/-! ## State.endCond -/

@[simp] theorem endCond_frame (s : State) (m : FaultMsg) :
    (s.endCond m).regs = s.regs ∧ (s.endCond m).arrays = s.arrays ∧ (s.endCond m).mem = s.mem ∧
    (s.endCond m).memory = s.memory ∧ (s.endCond m).image = s.image ∧ (s.endCond m).ports = s.ports ∧
    (s.endCond m).negs = s.negs ∧ (s.endCond m).cruise = s.cruise ∧ (s.endCond m).time = s.time ∧
    (s.endCond m).bank0 = s.bank0 ∧ (s.endCond m).bank1 = s.bank1 ∧ (s.endCond m).dieTables = s.dieTables ∧
    (s.endCond m).epoch = s.epoch ∧ (s.endCond m).core = s.core ∧ (s.endCond m).ctxs = s.ctxs ∧
    (s.endCond m).descCache = s.descCache ∧ (s.endCond m).jobs = s.jobs ∧ (s.endCond m).landings = s.landings ∧
    (s.endCond m).mcs = s.mcs ∧ (s.endCond m).outs = s.outs ∧ (s.endCond m).ended = s.ended ∧
    (s.endCond m).rxs = s.rxs ∧ (s.endCond m).host = s.host ∧ (s.endCond m).ringQueue = s.ringQueue ∧
    (s.endCond m).retained = s.retained ∧ (s.endCond m).signQueue = s.signQueue ∧ (s.endCond m).power = s.power ∧
    (s.endCond m).flash = s.flash ∧ (s.endCond m).boot = s.boot ∧ (s.endCond m).upd = s.upd ∧
    (s.endCond m).smb = s.smb ∧ (s.endCond m).freeCount = s.freeCount ∧ (s.endCond m).pending = s.pending := by
  and_intros <;> rfl

/-! ## State.mapWt -/

@[simp] theorem mapWt_frame (s : State) (g : WtSt → WtSt) :
    (s.mapWt g).regs = s.regs ∧ (s.mapWt g).arrays = s.arrays ∧ (s.mapWt g).mem = s.mem ∧
    (s.mapWt g).memory = s.memory ∧ (s.mapWt g).image = s.image ∧ (s.mapWt g).ports = s.ports ∧
    (s.mapWt g).negs = s.negs ∧ (s.mapWt g).cruise = s.cruise ∧ (s.mapWt g).time = s.time ∧
    (s.mapWt g).bank0 = s.bank0 ∧ (s.mapWt g).bank1 = s.bank1 ∧ (s.mapWt g).dieTables = s.dieTables ∧
    (s.mapWt g).epoch = s.epoch ∧ (s.mapWt g).core = s.core ∧ (s.mapWt g).ctxs = s.ctxs ∧
    (s.mapWt g).descCache = s.descCache ∧ (s.mapWt g).jobs = s.jobs ∧ (s.mapWt g).landings = s.landings ∧
    (s.mapWt g).mcs = s.mcs ∧ (s.mapWt g).outs = s.outs ∧ (s.mapWt g).ended = s.ended ∧ (s.mapWt g).rxs = s.rxs ∧
    (s.mapWt g).host = s.host ∧ (s.mapWt g).ringQueue = s.ringQueue ∧ (s.mapWt g).retained = s.retained ∧
    (s.mapWt g).signQueue = s.signQueue ∧ (s.mapWt g).power = s.power ∧ (s.mapWt g).flash = s.flash ∧
    (s.mapWt g).boot = s.boot ∧ (s.mapWt g).upd = s.upd ∧ (s.mapWt g).smb = s.smb ∧
    (s.mapWt g).freeCount = s.freeCount ∧ (s.mapWt g).pending = s.pending := by
  and_intros <;> rfl

/-! ## State.mapCore -/

@[simp] theorem mapCore_regs (s : State) (g : CoreSt → CoreSt) : (s.mapCore g).regs = s.regs := rfl
@[simp] theorem mapCore_arrays (s : State) (g : CoreSt → CoreSt) : (s.mapCore g).arrays = s.arrays := rfl
@[simp] theorem mapCore_mem (s : State) (g : CoreSt → CoreSt) : (s.mapCore g).mem = s.mem := rfl
@[simp] theorem mapCore_memory (s : State) (g : CoreSt → CoreSt) : (s.mapCore g).memory = s.memory := rfl
@[simp] theorem mapCore_image (s : State) (g : CoreSt → CoreSt) : (s.mapCore g).image = s.image := rfl
@[simp] theorem mapCore_ports (s : State) (g : CoreSt → CoreSt) : (s.mapCore g).ports = s.ports := rfl
@[simp] theorem mapCore_negs (s : State) (g : CoreSt → CoreSt) : (s.mapCore g).negs = s.negs := rfl
@[simp] theorem mapCore_cruise (s : State) (g : CoreSt → CoreSt) : (s.mapCore g).cruise = s.cruise := rfl
@[simp] theorem mapCore_time (s : State) (g : CoreSt → CoreSt) : (s.mapCore g).time = s.time := rfl
@[simp] theorem mapCore_bank0 (s : State) (g : CoreSt → CoreSt) : (s.mapCore g).bank0 = s.bank0 := rfl
@[simp] theorem mapCore_bank1 (s : State) (g : CoreSt → CoreSt) : (s.mapCore g).bank1 = s.bank1 := rfl
@[simp] theorem mapCore_dieTables (s : State) (g : CoreSt → CoreSt) : (s.mapCore g).dieTables = s.dieTables := rfl
@[simp] theorem mapCore_epoch (s : State) (g : CoreSt → CoreSt) : (s.mapCore g).epoch = s.epoch := rfl
@[simp] theorem mapCore_ctxs (s : State) (g : CoreSt → CoreSt) : (s.mapCore g).ctxs = s.ctxs := rfl
@[simp] theorem mapCore_descCache (s : State) (g : CoreSt → CoreSt) : (s.mapCore g).descCache = s.descCache := rfl
@[simp] theorem mapCore_jobs (s : State) (g : CoreSt → CoreSt) : (s.mapCore g).jobs = s.jobs := rfl
@[simp] theorem mapCore_landings (s : State) (g : CoreSt → CoreSt) : (s.mapCore g).landings = s.landings := rfl
@[simp] theorem mapCore_mcs (s : State) (g : CoreSt → CoreSt) : (s.mapCore g).mcs = s.mcs := rfl
@[simp] theorem mapCore_outs (s : State) (g : CoreSt → CoreSt) : (s.mapCore g).outs = s.outs := rfl
@[simp] theorem mapCore_ended (s : State) (g : CoreSt → CoreSt) : (s.mapCore g).ended = s.ended := rfl
@[simp] theorem mapCore_rxs (s : State) (g : CoreSt → CoreSt) : (s.mapCore g).rxs = s.rxs := rfl
@[simp] theorem mapCore_wt (s : State) (g : CoreSt → CoreSt) : (s.mapCore g).wt = s.wt := rfl
@[simp] theorem mapCore_host (s : State) (g : CoreSt → CoreSt) : (s.mapCore g).host = s.host := rfl
@[simp] theorem mapCore_ringQueue (s : State) (g : CoreSt → CoreSt) : (s.mapCore g).ringQueue = s.ringQueue := rfl
@[simp] theorem mapCore_retained (s : State) (g : CoreSt → CoreSt) : (s.mapCore g).retained = s.retained := rfl
@[simp] theorem mapCore_signQueue (s : State) (g : CoreSt → CoreSt) : (s.mapCore g).signQueue = s.signQueue := rfl
@[simp] theorem mapCore_power (s : State) (g : CoreSt → CoreSt) : (s.mapCore g).power = s.power := rfl
@[simp] theorem mapCore_flash (s : State) (g : CoreSt → CoreSt) : (s.mapCore g).flash = s.flash := rfl
@[simp] theorem mapCore_boot (s : State) (g : CoreSt → CoreSt) : (s.mapCore g).boot = s.boot := rfl
@[simp] theorem mapCore_upd (s : State) (g : CoreSt → CoreSt) : (s.mapCore g).upd = s.upd := rfl
@[simp] theorem mapCore_smb (s : State) (g : CoreSt → CoreSt) : (s.mapCore g).smb = s.smb := rfl
@[simp] theorem mapCore_freeCount (s : State) (g : CoreSt → CoreSt) : (s.mapCore g).freeCount = s.freeCount := rfl
@[simp] theorem mapCore_pending (s : State) (g : CoreSt → CoreSt) : (s.mapCore g).pending = s.pending := rfl

/-! ## State.mapHeld -/

@[simp] theorem mapHeld_frame (s : State) (i : Nat) (g : Held → Held) :
    (s.mapHeld i g).regs = s.regs ∧ (s.mapHeld i g).arrays = s.arrays ∧ (s.mapHeld i g).mem = s.mem ∧
    (s.mapHeld i g).memory = s.memory ∧ (s.mapHeld i g).image = s.image ∧ (s.mapHeld i g).ports = s.ports ∧
    (s.mapHeld i g).negs = s.negs ∧ (s.mapHeld i g).cruise = s.cruise ∧ (s.mapHeld i g).time = s.time ∧
    (s.mapHeld i g).bank0 = s.bank0 ∧ (s.mapHeld i g).bank1 = s.bank1 ∧ (s.mapHeld i g).dieTables = s.dieTables ∧
    (s.mapHeld i g).epoch = s.epoch ∧ (s.mapHeld i g).ctxs = s.ctxs ∧ (s.mapHeld i g).descCache = s.descCache ∧
    (s.mapHeld i g).jobs = s.jobs ∧ (s.mapHeld i g).landings = s.landings ∧ (s.mapHeld i g).mcs = s.mcs ∧
    (s.mapHeld i g).outs = s.outs ∧ (s.mapHeld i g).ended = s.ended ∧ (s.mapHeld i g).rxs = s.rxs ∧
    (s.mapHeld i g).wt = s.wt ∧ (s.mapHeld i g).host = s.host ∧ (s.mapHeld i g).ringQueue = s.ringQueue ∧
    (s.mapHeld i g).retained = s.retained ∧ (s.mapHeld i g).signQueue = s.signQueue ∧
    (s.mapHeld i g).power = s.power ∧ (s.mapHeld i g).flash = s.flash ∧ (s.mapHeld i g).boot = s.boot ∧
    (s.mapHeld i g).upd = s.upd ∧ (s.mapHeld i g).smb = s.smb ∧ (s.mapHeld i g).freeCount = s.freeCount ∧
    (s.mapHeld i g).pending = s.pending := by
  and_intros <;> rfl

/-! ## State.mapCopy -/

@[simp] theorem mapCopy_frame (s : State) (i : Nat) (g : Copy → Copy) :
    (s.mapCopy i g).regs = s.regs ∧ (s.mapCopy i g).arrays = s.arrays ∧ (s.mapCopy i g).mem = s.mem ∧
    (s.mapCopy i g).memory = s.memory ∧ (s.mapCopy i g).image = s.image ∧ (s.mapCopy i g).ports = s.ports ∧
    (s.mapCopy i g).negs = s.negs ∧ (s.mapCopy i g).cruise = s.cruise ∧ (s.mapCopy i g).time = s.time ∧
    (s.mapCopy i g).bank0 = s.bank0 ∧ (s.mapCopy i g).bank1 = s.bank1 ∧ (s.mapCopy i g).dieTables = s.dieTables ∧
    (s.mapCopy i g).epoch = s.epoch ∧ (s.mapCopy i g).ctxs = s.ctxs ∧ (s.mapCopy i g).descCache = s.descCache ∧
    (s.mapCopy i g).jobs = s.jobs ∧ (s.mapCopy i g).landings = s.landings ∧ (s.mapCopy i g).mcs = s.mcs ∧
    (s.mapCopy i g).outs = s.outs ∧ (s.mapCopy i g).ended = s.ended ∧ (s.mapCopy i g).rxs = s.rxs ∧
    (s.mapCopy i g).wt = s.wt ∧ (s.mapCopy i g).host = s.host ∧ (s.mapCopy i g).ringQueue = s.ringQueue ∧
    (s.mapCopy i g).retained = s.retained ∧ (s.mapCopy i g).signQueue = s.signQueue ∧
    (s.mapCopy i g).power = s.power ∧ (s.mapCopy i g).flash = s.flash ∧ (s.mapCopy i g).boot = s.boot ∧
    (s.mapCopy i g).upd = s.upd ∧ (s.mapCopy i g).smb = s.smb ∧ (s.mapCopy i g).freeCount = s.freeCount ∧
    (s.mapCopy i g).pending = s.pending := by
  and_intros <;> rfl
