theorem receive_parts (s : State) (p : Nat) (f : Frame) : onlyParts [.rxs] s (s.receive p f).2 := by
  unfold State.receive
  dsimp only
  repeat' split
  all_goals exact setRx_parts s _ _ _

theorem draw1_parts (s : State) : onlyParts [.freeCount] s s.draw1.2 := fun p hp => by
  cases p <;> first | rfl | exact absurd (by decide) hp

theorem open_parts (s : State) (hop : Hop) (fs : List Frame) (job : Option (BitVec 12)) (rank : Option Nat) (why : Purpose) :
    onlyParts [.outs, .freeCount] s (s.open_ hop fs job rank why).2.2 := fun p hp => by
  cases p <;> first | rfl | exact absurd (by decide) hp

theorem send_parts (s : State) (hop : Hop) (fs : List Frame) (job : Option (BitVec 12)) (rank : Option Nat) (why : Purpose) :
    onlyParts [.regs, .core, .outs, .freeCount] s (s.send hop fs job rank why) := by
  unfold State.send
  split
  · exact onlyParts_refl _ s
  · exact onlyParts_trans (onlyParts_mono (open_parts s hop fs job rank why) (by decide))
      (onlyParts_foldl _ (fun s f => onlyParts_mono (emit_parts s hop f _) (by decide)) _ _)

/-! ## Rings in the stacks -/

theorem ringWrite_parts (s : State) (r : RingAt) (p : Nat) (rec : List Byte) :
    onlyParts [.mem, .memory, .host] s (s.ringWrite r p rec) :=
  onlyParts_foldl _ (fun s _ => windowWrite_parts s _ _) _ s

theorem ringDrop_parts (s : State) (r : RingAt) : onlyParts [.mem, .memory, .host, .regs, .core] s (s.ringDrop r) := by
  unfold State.ringDrop
  split
  · exact onlyParts_mono (windowWrite_parts s _ _) (by decide)
  · exact onlyParts_trans (onlyParts_mono (mapCore_parts s _) (by decide)) (onlyParts_mono (bump_parts _ _ _) (by decide))

theorem ringWrote_parts (s : State) (r : RingAt) : onlyParts [.mem, .memory, .host, .regs, .core] s (s.ringWrote r) := by
  unfold State.ringWrote
  split
  · split
    · exact onlyParts_mono (bump_parts s _ _) (by decide)
    · exact onlyParts_refl _ s
  · exact onlyParts_mono (mapCore_parts s _) (by decide)

theorem ringPutNow_parts (s : State) (r : RingAt) (rec : List Byte) (irq : Nat) :
    onlyParts [.mem, .memory, .host, .regs, .core] s (s.ringPutNow r rec irq) := by
  unfold State.ringPutNow
  split
  · exact ringDrop_parts s r
  · exact onlyParts_trans (onlyParts_trans
      (onlyParts_mono (onlyParts_trans (ringWrite_parts s r (s.ringProducer r.ref) _) (windowWrite_parts _ r.ref.base _))
        (by decide)) (ringWrote_parts _ r))
      (onlyParts_mono (raiseInt_parts _ irq) (by decide))

/-- A record of a ring changes memory, what the companion holds of it, the interrupt and drop registers, the telemetry
bookkeeping of the switch core, and the records that wait. -/
theorem ringPut_parts (s : State) (r : RingAt) (rec : List Byte) (irq : Nat) :
    onlyParts [.mem, .memory, .host, .regs, .core, .ringQueue] s (s.ringPut r rec irq) := by
  unfold State.ringPut
  dsimp only
  split
  · intro p hp; cases p <;> first | rfl | exact absurd (by decide) hp
  · split
    · exact onlyParts_trans (onlyParts_mono (snoop_parts s _ false) (by decide)) fun p hp => by
        cases p <;> first | rfl | exact absurd (by decide) hp
    · exact onlyParts_mono (ringPutNow_parts s r rec irq) (by decide)

end Sys2Proof.Machine
end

■ ■ ■

WORK TO BE COMPLETED
All lines above holding the word "cases" make up the answer; copy each one.

FINISHED EXERCISE
  cases p <;> first | rfl | exact absurd (by decide) hp
  cases p <;> first | rfl | exact absurd (by decide) hp
  · intro p hp; cases p <;> first | rfl | exact absurd (by decide) hp
        cases p <;> first | rfl | exact absurd (by decide) hp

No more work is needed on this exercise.